5. The method of claim 1, wherein generating the uncertainty includes applying a lag weight each lag of the plurality of lags based on a distance from the first seismic trace of the plurality of seismic traces.
6. The method of claim 1, wherein identifying the plurality of lags includes identifying the plurality of lags with a sampling rate that is greater than a resolution of the seismic data.
7. The method of claim 1, wherein the uncertainty radius is between 10 m and 20 m.
8. The method of claim 1, further comprising generating a graphical representation of the seismic surface, the graphical representation including the seismic surface and uncertainty boundaries based on the uncertainty.
9. The method of claim 1, further comprising adjusting a wellbore trajectory based on the uncertainty.
10. The method of claim 1, wherein the uncertainty is based on a mean and standard deviation of the plurality of lags.
11. A method for seismic uncertainty generation, the method comprising:
generating a seismic surface from seismic data, the seismic data including a plurality of seismic traces having a plurality of waveforms, the seismic surface intersecting each of the plurality of seismic traces at the plurality of waveforms;
for each seismic trace of the plurality of seismic traces, identifying a plurality of lags between each seismic trace of the plurality of seismic traces and a set of seismic traces of the plurality of seismic traces; and
for each seismic trace of the plurality of seismic traces, generating an uncertainty for the seismic surface based on the plurality of lags.
12. The method of claim 11, wherein the uncertainty is based on at least one of a mean and standard deviation of the plurality of lags, a median absolute deviation (MAD), or an interquartile range (IQR).
13. The method of claim 11, wherein the uncertainty is determined without recalculating the seismic surface.
14. The method of claim 11, wherein the uncertainty is determined agnostic of a surface generation methodology used to generate the seismic surface.
15. The method of claim 11, wherein the set of seismic traces is sized based on an uncertainty radius.
16. The method of claim 11, further comprising generating a graphical representation of the seismic surface, the graphical representation including the seismic surface and uncertainty boundaries based on the uncertainty.

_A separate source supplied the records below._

theorem execHostRdmaRead_ok {qpn : BitVec 24} {rkey : BitVec 32} {va : BitVec 64} {len : BitVec 32} {s : State} (hs : Ok cmds s) : Keeps cmds (execHostRdmaRead qpn rkey va len s) := by
  unfold execHostRdmaRead
  repeat any_goals first
    | with_reducible assumption
    | with_reducible refine fun _ => ?_
    | ((try lift_lets); intro x; refine keep_let (P := Ok cmds x.2) ?_ (fun hx => ?_); rotate_left; clear_value x; rotate_right; unfold x; clear x)
    | with_reducible apply State.arrived_ok
    | with_reducible apply State.denyAccess_ok
    | with_reducible apply State.hostRead_ok
    | with_reducible apply State.send_ok
    | with_reducible apply keeps_next
    | split

theorem execInvalidRequestNak_ok {qpn : BitVec 24} {s : State} (hs : Ok cmds s) : Keeps cmds (execInvalidRequestNak qpn s) := by
  unfold execInvalidRequestNak
  repeat any_goals first
    | with_reducible assumption
    | with_reducible refine fun _ => ?_
    | with_reducible apply State.arrived_ok
    | with_reducible apply State.qpError_ok
    | with_reducible apply State.send_ok
    | with_reducible apply keeps_next
    | split

theorem execHstDrop_ok {s : State} (hs : Ok cmds s) : Keeps cmds (execHstDrop s) := by
  unfold execHstDrop
  repeat any_goals first
    | with_reducible assumption
    | with_reducible apply State.dropPackets_ok
    | with_reducible apply keeps_next
    | split

theorem execCnpSend_ok {qpn : BitVec 24} {s : State} (hs : Ok cmds s) : Keeps cmds (execCnpSend qpn s) := by
  unfold execCnpSend
  repeat any_goals first
    | with_reducible assumption
    | with_reducible refine fun _ => ?_
    | ((try lift_lets); intro x; clear_value x)
    | with_reducible apply State.modQp_ok
    | with_reducible apply State.send_ok
    | with_reducible apply keeps_next
    | split

theorem execCnpReceive_ok {qpn : BitVec 24} {s : State} (hs : Ok cmds s) : Keeps cmds (execCnpReceive qpn s) := by
  unfold execCnpReceive
  repeat any_goals first
    | with_reducible assumption
    | with_reducible refine fun _ => ?_
    | with_reducible apply State.arrived_ok
    | with_reducible apply State.modQp_ok
    | with_reducible apply keeps_next
    | split

theorem execRateRecovery_ok {qpn : BitVec 24} {s : State} (hs : Ok cmds s) : Keeps cmds (execRateRecovery qpn s) := by
  unfold execRateRecovery
  repeat any_goals first
    | with_reducible assumption
    | with_reducible refine fun _ => ?_
    | ((try lift_lets); intro x; clear_value x)
    | with_reducible apply State.modQp_ok
    | with_reducible apply keeps_next
    | split

theorem execHstLinkDown_ok {s : State} (hs : Ok cmds s) : Keeps cmds (execHstLinkDown s) := by
  unfold execHstLinkDown
  repeat any_goals first
    | with_reducible assumption
    | ((try lift_lets); intro (x : HostPort); dsimp only [x]; clear x)
    | with_reducible apply State.raiseDev_ok
    | with_reducible apply keeps_next
    | split

theorem State.findLanes_ok {s : State} (hs : Ok cmds s) : Ok cmds (State.findLanes s) := by
  unfold State.findLanes
  repeat any_goals first
    | with_reducible assumption
    | ((try lift_lets); intro (x : HostPort); dsimp only [x]; clear x)
    | split

theorem State.sendKept_ok {s : State} {n : Nat} (hs : Ok cmds s) : Ok cmds (State.sendKept s n) := by
  unfold State.sendKept
  repeat any_goals first
    | with_reducible assumption
    | with_reducible refine fun _ => ?_
    | with_reducible apply State.modQp_ok
    | with_reducible apply State.send_ok
    | with_reducible apply ok_foldl
    | with_reducible exact SMap.wf_nil _
    | split

theorem execHstLinkUp_ok {s : State} (hs : Ok cmds s) : Keeps cmds (execHstLinkUp s) := by
  unfold execHstLinkUp
  repeat any_goals first
    | with_reducible assumption
    | ((try lift_lets); intro x; refine keep_let (P := Ok cmds x) ?_ (fun hx => ?_); rotate_left; clear_value x; rotate_right; unfold x; clear x)
    | ((try lift_lets); intro (x : HostPort); dsimp only [x]; clear x)
    | with_reducible apply State.findLanes_ok
    | with_reducible apply State.raiseDev_ok
    | with_reducible apply State.sendKept_ok
    | with_reducible apply ok_foldl
    | with_reducible apply ok_foldl_fst
    | with_reducible apply ok_foldl_snd
    | with_reducible apply keeps_next
    | split

theorem State.halvePort_ok {s : State} (hs : Ok cmds s) : Ok cmds (State.halvePort s) := by
  unfold State.halvePort
  split
  · exact hs
  · have h := State.excursions_ok (s := { s with host := { s.host with mode := true } }) (code := 0x4401)
      (p := fun b => decide (0 < b.share)) hs
    exact ok_jobs h (SMap.wf_mapAll _ h.jobs_)

theorem State.loseHostLane_ok {s : State} {lane : BitVec 3} {cause : BitVec 2} (hs : Ok cmds s) : Ok cmds (State.loseHostLane s lane cause) := by
  unfold State.loseHostLane
  repeat any_goals first
    | with_reducible assumption
    | ((try lift_lets); intro (x : HostPort); dsimp only [x]; clear x)
    | with_reducible apply State.halvePort_ok
    | with_reducible apply State.raiseDev_ok
    | split

theorem execHstLaneLost_ok {lane : BitVec 3} {cause : BitVec 2} {s : State} (hs : Ok cmds s) : Keeps cmds (execHstLaneLost lane cause s) := by
  unfold execHstLaneLost
  repeat any_goals first
    | with_reducible assumption
    | with_reducible apply State.loseHostLane_ok
    | with_reducible apply keeps_next

end Sys2Proof.Machine
end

17. The method of claim 11, wherein the set of seismic traces has a sampling rate that is greater than a resolution of the seismic data.
18. A system, comprising:
a processor and memory including instructions that cause the processor to:
receive a seismic surface and seismic data used to generate the seismic surface, the seismic data including a plurality of seismic traces having a plurality of waveforms, the seismic surface intersecting each of the plurality of seismic traces, the plurality of seismic traces including a first seismic trace and a set of seismic traces, the set of seismic traces including each seismic trace located within an uncertainty radius of the first seismic trace;
identify a plurality of lags between the first seismic trace of the plurality of seismic traces and each seismic trace of the set of seismic traces; and
based on the plurality of lags, generate an uncertainty for the seismic surface at the first seismic trace of the plurality of seismic traces.
19. The system of claim 18, wherein the uncertainty is determined agnostic of a surface generation methodology used to generate the seismic surface.
20. The system of claim 18, wherein generating the uncertainty includes applying a lag weight each lag of the plurality of lags based on a distance from the first seismic trace of the plurality of seismic traces.